Hi, I’m new to Julia and JuMP so please forgive me if this is a trivial problem.

I have a constraint function of the form:

function g(x)
  [ 
      exp(x[1]) + exp(x[2]),
      x[1]^4 + x[2]^4
  ]
end

I’m trying to model g(x) .>= 0 using JuMP with no luck. Which is to say that this does not work:

@variable(m, x[1:2])
for i = 1:2
  @NLconstraint(m, g(x)[i] >= 0)
end

Whereas this does:

@NLconstraint(m, x[1]^3 + x[2]^3 >= 0)
@NLconstraint(m, exp(x[1]) >= 0)

Is there a way I could do this? I understand that JuMP has some restrictions that may present a challenge but I’m open to any reasonable implementations!

Unfortunately, you cannot do this very easily.

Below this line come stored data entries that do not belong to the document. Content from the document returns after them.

/-- With no command waiting, a step is one tick of the 500 MHz clock: the PHC adds its increment (R345). That ticks pass on an empty queue is
the model's choice (log 1). -/
def Obligations.IdleStepTicks : Prop := ∀ s : State, s.pending = [] → ∃ t, step s = .next t ∧ t.tim.ct = s.tim.ct + 1 ∧
  t.tim.phc = (s.tim.phc + s.tim.incr) % (281474976710656 * phcUnit) ∧ s.Only t [.phc] ∧
  (t.tim.incr, t.tim.incrAt, t.tim.stepWait, t.tim.ppsAt) = (s.tim.incr, s.tim.incrAt, s.tim.stepWait, s.tim.ppsAt)

/-- A command leaves the queue of waiting commands alone. -/
def Obligations.CommandsKeepQueue : Prop := ∀ (c : Instr) (s t : State), exec c s = .next t → t.pending = s.pending

/-- A command whose operands lie in their ranges completes in every state. -/
def Obligations.WellFormedCompletes : Prop := ∀ (c : Instr) (s : State), c.wf = true → ∃ t, exec c s = .next t

/-- The only stops: an access at an offset that BAR0's 64 MiB or BAR2's 256 MiB do not have (R530). -/
def Obligations.StopsOutsideApertures : Prop := ∀ (c : Instr) (s : State) (f : Fault),
  (exec c s = .fault f → c.wf = false) ∧
  (∀ a w, 67108864 ≤ a.toNat → exec (.unmappedAccess a w) s = .fault .outsideBar0 ∧ exec (.badSizeAccess a w) s = .fault .outsideBar0) ∧
  (∀ a v, 67108864 ≤ a.toNat → exec (.registerWrite a v) s = .fault .outsideBar0 ∧ exec (.windowWrite a v) s = .fault .outsideBar0) ∧
  (∀ (who : Fin 3) a, 67108864 ≤ a.toNat → exec (.registerRead who a) s = .fault .outsideBar0) ∧
  (∀ x n e, 268435456 < x.toNat + n → exec (.bar2Access x (.inl n) e) s = .fault .outsideBar2) ∧
  (∀ x l e, 268435456 < x.toNat + l.length → exec (.bar2Access x (.inr l) e) s = .fault .outsideBar2)

/-- After reset the invariant holds. -/
def Obligations.InvAtReset : Prop := State.reset.Inv

/-- Every step keeps the invariant: tokens granted and free add up to the pools (R407), the PHC and a step that waits are in range (R345, R348), the
serving pair, the shed level and the supply band are legal (R474, R412, R409), sparse data is canonical, and what waits is well formed. -/
def Obligations.InvKept : Prop := ∀ s t : State, s.Inv → step s = .next t → t.Inv

/-- Which commands change a submission ring, a completion ring, the engine or D3hot: only those that `touches` lists for it. -/
def Obligations.FrameRings : Prop := ∀ (c : Instr) (s t : State), exec c s = .next t →
  (.subRings ∉ touches c → ∀ n, t.sq n = s.sq n) ∧ (.cplRings ∉ touches c → ∀ n, t.cq n = s.cq n) ∧
  (.engine ∉ touches c → (t.hif.stamp, t.hif.rrTake, t.hif.rrBulk, t.hif.fences) = (s.hif.stamp, s.hif.rrTake, s.hif.rrBulk, s.hif.fences)) ∧
  (.d3hot ∉ touches c → t.hif.d3hot = s.hif.d3hot)

/-- Event rings, staged records, event ledgers, the MSI-X table and pending bits change only by the commands that `touches` lists for them. -/
def Obligations.FrameEvents : Prop := ∀ (c : Instr) (s t : State), exec c s = .next t →
  (.events ∉ touches c → ∀ n, t.er n = s.er n ∧ t.stagedOf n = s.stagedOf n ∧ t.evSrc n = s.evSrc n) ∧
  (.msix ∉ touches c → ∀ n, t.msixWord n = s.msixWord n) ∧ (.irq ∉ touches c → t.hif.pba = s.hif.pba ∧ t.hif.msgs = s.hif.msgs)

/-- Every byte of host memory that the module has written, and every byte that BAR2 has written, reads as before, but for the commands that
`touches` lists for them. -/
def Obligations.FrameStoredBytes : Prop := ∀ (c : Instr) (s t : State), exec c s = .next t →
  (.hostMem ∉ touches c → ∀ a, Tab.get (fun _ => none) t.hif.hostMem a = Tab.get (fun _ => none) s.hif.hostMem a) ∧
  (.hbm ∉ touches c → ∀ a, Tab.get (fun _ => none) t.hbm a = Tab.get (fun _ => none) s.hbm a)

/-- Registers, latches, ledger counters, the answer of a read and the free values used change only by the commands that `touches` lists. -/
def Obligations.FrameRegisters : Prop := ∀ (c : Instr) (s t : State), exec c s = .next t →
  (.regs ∉ touches c → ∀ a, t.rd a = s.rd a) ∧ (.latches ∉ touches c → t.latches = s.latches) ∧
  (.ledger ∉ touches c → ∀ kind i k, t.led kind i k = s.led kind i k) ∧ (.reply ∉ touches c → t.reply = s.reply) ∧
  (.free ∉ touches c → t.free = s.free)

/-- Sources, flows and group memberships change only by the commands that `touches` lists. -/
def Obligations.FrameIngest : Prop := ∀ (c : Instr) (s t : State), exec c s = .next t →
  (.sources ∉ touches c → (∀ n, t.src n = s.src n) ∧ t.ing.old = s.ing.old) ∧ (.flows ∉ touches c → t.ing.flows = s.ing.flows) ∧
  (.igmp ∉ touches c → t.ing.repeats = s.ing.repeats ∧ t.ing.older = s.ing.older ∧ t.ing.igmpSent = s.ing.igmpSent)

/-- Heads, their configurations, commits and pictures, and salvos change only by the commands that `touches` lists. -/
def Obligations.FrameHeads : Prop := ∀ (c : Instr) (s t : State), exec c s = .next t →
  (.heads ∉ touches c → ∀ h, t.head h = s.head h) ∧ (.salvos ∉ touches c → t.hds.staged = s.hds.staged ∧ t.hds.armed = s.hds.armed)

/-- Surfaces, scalers, colour units, converter slices, destinations and push channels change only by the commands that `touches` lists. -/
def Obligations.FrameVideoUnits : Prop := ∀ (c : Instr) (s t : State), exec c s = .next t →
  (.surfaces ∉ touches c → t.srf = s.srf) ∧ (.scalers ∉ touches c → t.scc.scalers = s.scc.scalers) ∧
  (.colour ∉ touches c → (t.scc.ins, t.scc.outs, t.scc.diths, t.scc.loads) = (s.scc.ins, s.scc.outs, s.scc.diths, s.scc.loads)) ∧
  (.converters ∉ touches c → ∀ m, t.cnv m = s.cnv m) ∧ (.destinations ∉ touches c → ∀ d, t.dest d = s.dest d) ∧
  (.pushes ∉ touches c → ∀ p, t.push p = s.push p)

You can register a function which returns a scalar: Nonlinear Modeling · JuMP

There is also a hack for user-defined functions which return a vector:

Longer-term, we’re in the middle of a rewrite to JuMP’s nonlinear interface, https://github.com/jump-dev/JuMP.jl/pull/3106, which will make this work with no hacks or registered functions.

(p.s. I was having a conversation with @ccoffrin a few hours ago that this is the most common question I get about JuMP. It comes up a few times every week… So hopefully we’ll have a better answer once that PR is merged.)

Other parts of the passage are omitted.